-- ==== Sys2Proof/Machine/Operands.lean ====
section
/-! DEFINITION. The operands of a command (R102), the buffer ranges (R67 to R69, R137), the layout addresses (R64 to
R66), and the arithmetic primitives (R15, R140 to R145). -/

namespace Sys2Proof.Machine

/-! ## Rounding up (R14) -/

def ceil16 (v : Nat) : Nat := (v + 15) / 16 * 16
def ceil4 (v : Nat) : Nat := (v + 3) / 4 * 4

/-! ## The operands (R102) -/

/-- `KPAD` for a value of `K`: `(K + 15)[63:0] & ~0xF` (R27). -/
def kpadOf (k : Word64) : Word64 := (k + 15#64) &&& ~~~(15#64)

/-- The register `KPAD` (R27). -/
def State.kpad (s : State) : Word64 := kpadOf s.regs.k

/-- `n = N` as a number (R102). -/
def State.rows (s : State) : Nat := s.regs.n.toNat

/-- `KPAD` as a number (R102). -/
def State.padded (s : State) : Nat := s.kpad.toNat

/-- `C = KPAD div 16`, the chunks of a padded row (R17). -/
def State.chunks (s : State) : Nat := s.padded / 16

/-- `NB = ceil4(n) div 4`, the four-row blocks (R17). -/
def State.blocks (s : State) : Nat := ceil4 s.rows / 4

def State.wBase (s : State) : Nat := s.regs.wBase.toNat
def State.xBase (s : State) : Nat := s.regs.xBase.toNat
def State.yBase (s : State) : Nat := s.regs.yBase.toNat

/-- How often the outer loop of a kernel runs: once a row (R161, R171) or once a block (R181, R185). -/
def State.outer (s : State) : Kernel → Nat
  | .scalar => s.rows
  | .singleRow => s.rows
  | .fourRowBlocked => s.blocks
  | .fourRowInterleaved => s.blocks

/-- How often the inner loop of a kernel runs: once a column (R161) or once a chunk (R171, R181, R185). -/
def State.inner (s : State) : Kernel → Nat
  | .scalar => s.padded
  | .singleRow => s.chunks
  | .fourRowBlocked => s.chunks
  | .fourRowInterleaved => s.chunks

/-! ## The buffers (R67 to R69, R137) -/

/-- The rows of the layout a kernel consumes, for an `n`-row matrix: `n`, or `4 * NB` for the four-row layouts (R64 to
R67). -/
def layoutRows : Kernel → Nat → Nat
  | .scalar, n => n
  | .singleRow, n => n
  | .fourRowBlocked, n => ceil4 n
  | .fourRowInterleaved, n => ceil4 n

/-- The rows of weights a kernel reads (R67). -/
def State.weightRows (s : State) (k : Kernel) : Nat := layoutRows k s.rows

/-- The weight buffer (R67, R137). -/
def State.weightRegion (s : State) (k : Kernel) : Region := ⟨s.wBase, s.weightRows k * s.padded⟩

/-- The input buffer (R68). -/
def State.inputRegion (s : State) : Region := ⟨s.xBase, s.padded⟩

/-- The output buffer (R69). -/
def State.outputRegion (s : State) : Region := ⟨s.yBase, 4 * s.rows⟩

/-! ## The layout addresses (R64 to R66), as offsets from `W_BASE` -/

/-- Row-Padded (R64). -/
def rpOffset (kpad r j : Nat) : Nat := r * kpad + j

/-- Four-Row-Blocked (R65). -/
def b4Offset (kpad r j : Nat) : Nat := r / 4 * 4 * kpad + r % 4 * kpad + j

/-- Four-Row-Interleaved (R66). -/
def i4Offset (kpad r j : Nat) : Nat := r / 4 * 4 * kpad + j / 16 * 64 + r % 4 * 16 + j % 16

/-- The offset of padded element `(r, j)` in the layout the kernel consumes (R67). -/
def layoutOffset : Kernel → Nat → Nat → Nat → Nat
  | .scalar => rpOffset
  | .singleRow => rpOffset
  | .fourRowBlocked => b4Offset
  | .fourRowInterleaved => i4Offset

/-! ## Arithmetic (R15, R140 to R145) -/

/-- `s8(b)` (R15, R62). -/
def s8 (b : Byte) : Int := b.toInt

/-- `wrap32(v)`, the integer in -2^31..2^31 - 1 congruent to `v` modulo 2^32 (R15). -/
def wrap32 (v : Int) : Int := (BitVec.ofInt 32 v).toInt

/-- `prod(w, x)`, exact (R140). -/
def prod (w x : Byte) : Int := s8 w * s8 x

/-- Adding the exact value `v` to an accumulator: `wrap32(a + v)` (R141). -/
def accumulate (a : Word32) (v : Int) : Word32 := BitVec.ofInt 32 (a.toInt + v)

/-- The byte in lane `t` of a 16-lane operand (R16, R72). -/
def lane (v : List Byte) (t : Nat) : Byte := v.getD t 0

/-- The sum of the four products that belong to lane `l` of an accumulator (R142). -/
def laneProducts (wv xv : List Byte) (l : Nat) : Int :=
  prod (lane wv (4 * l)) (lane xv (4 * l)) + prod (lane wv (4 * l + 1)) (lane xv (4 * l + 1))
    + prod (lane wv (4 * l + 2)) (lane xv (4 * l + 2)) + prod (lane wv (4 * l + 3)) (lane xv (4 * l + 3))

/-- `dot16(A, WV, XV)` (R142). -/
def dot16 (a : Lanes) (wv xv : List Byte) : Lanes where
  l0 := accumulate a.l0 (laneProducts wv xv 0)
  l1 := accumulate a.l1 (laneProducts wv xv 1)
  l2 := accumulate a.l2 (laneProducts wv xv 2)
  l3 := accumulate a.l3 (laneProducts wv xv 3)

/-- `hsum(A) = wrap32(A[0] + A[1] + A[2] + A[3])` (R143). -/
def hsum (a : Lanes) : Word32 := BitVec.ofInt 32 (a.l0.toInt + a.l1.toInt + a.l2.toInt + a.l3.toInt)

/-- An accumulator of zeros (R30). -/
def Lanes.zero : Lanes := ⟨0, 0, 0, 0⟩

/-- Four accumulators of zeros (R30, R181). -/
def Accs.zero : Accs := ⟨.zero, .zero, .zero, .zero⟩

/-- `A[i]`. -/
def Accs.get (a : Accs) : Nat → Lanes
  | 0 => a.a0
  | 1 => a.a1
  | 2 => a.a2
  | _ => a.a3

/-- `A[i] <- v`. -/
def Accs.set (a : Accs) (i : Nat) (v : Lanes) : Accs :=
  match i with
  | 0 => { a with a0 := v }
  | 1 => { a with a1 := v }
  | 2 => { a with a2 := v }
  | _ => { a with a3 := v }

/-- `f 0 + ... + f (n-1)`. -/
def sumUpTo (f : Nat → Int) : Nat → Int
  | 0 => 0
  | n + 1 => sumUpTo f n + f n

/-- The value fits a signed 32-bit output (R145). -/
def fits32 (v : Int) : Bool := decide (-2147483648 ≤ v) && decide (v ≤ 2147483647)

end Sys2Proof.Machine
end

++++++++

Taking the records from the top, repeat each line exactly until you have repeated the line that contains "def State.padded (s".

Solved exercise:
-- ==== Sys2Proof/Machine/Operands.lean ====
section
/-! DEFINITION. The operands of a command (R102), the buffer ranges (R67 to R69, R137), the layout addresses (R64 to
R66), and the arithmetic primitives (R15, R140 to R145). -/

namespace Sys2Proof.Machine

/-! ## Rounding up (R14) -/

def ceil16 (v : Nat) : Nat := (v + 15) / 16 * 16
def ceil4 (v : Nat) : Nat := (v + 3) / 4 * 4

/-! ## The operands (R102) -/

/-- `KPAD` for a value of `K`: `(K + 15)[63:0] & ~0xF` (R27). -/
def kpadOf (k : Word64) : Word64 := (k + 15#64) &&& ~~~(15#64)

/-- The register `KPAD` (R27). -/
def State.kpad (s : State) : Word64 := kpadOf s.regs.k

/-- `n = N` as a number (R102). -/
def State.rows (s : State) : Nat := s.regs.n.toNat

/-- `KPAD` as a number (R102). -/
def State.padded (s : State) : Nat := s.kpad.toNat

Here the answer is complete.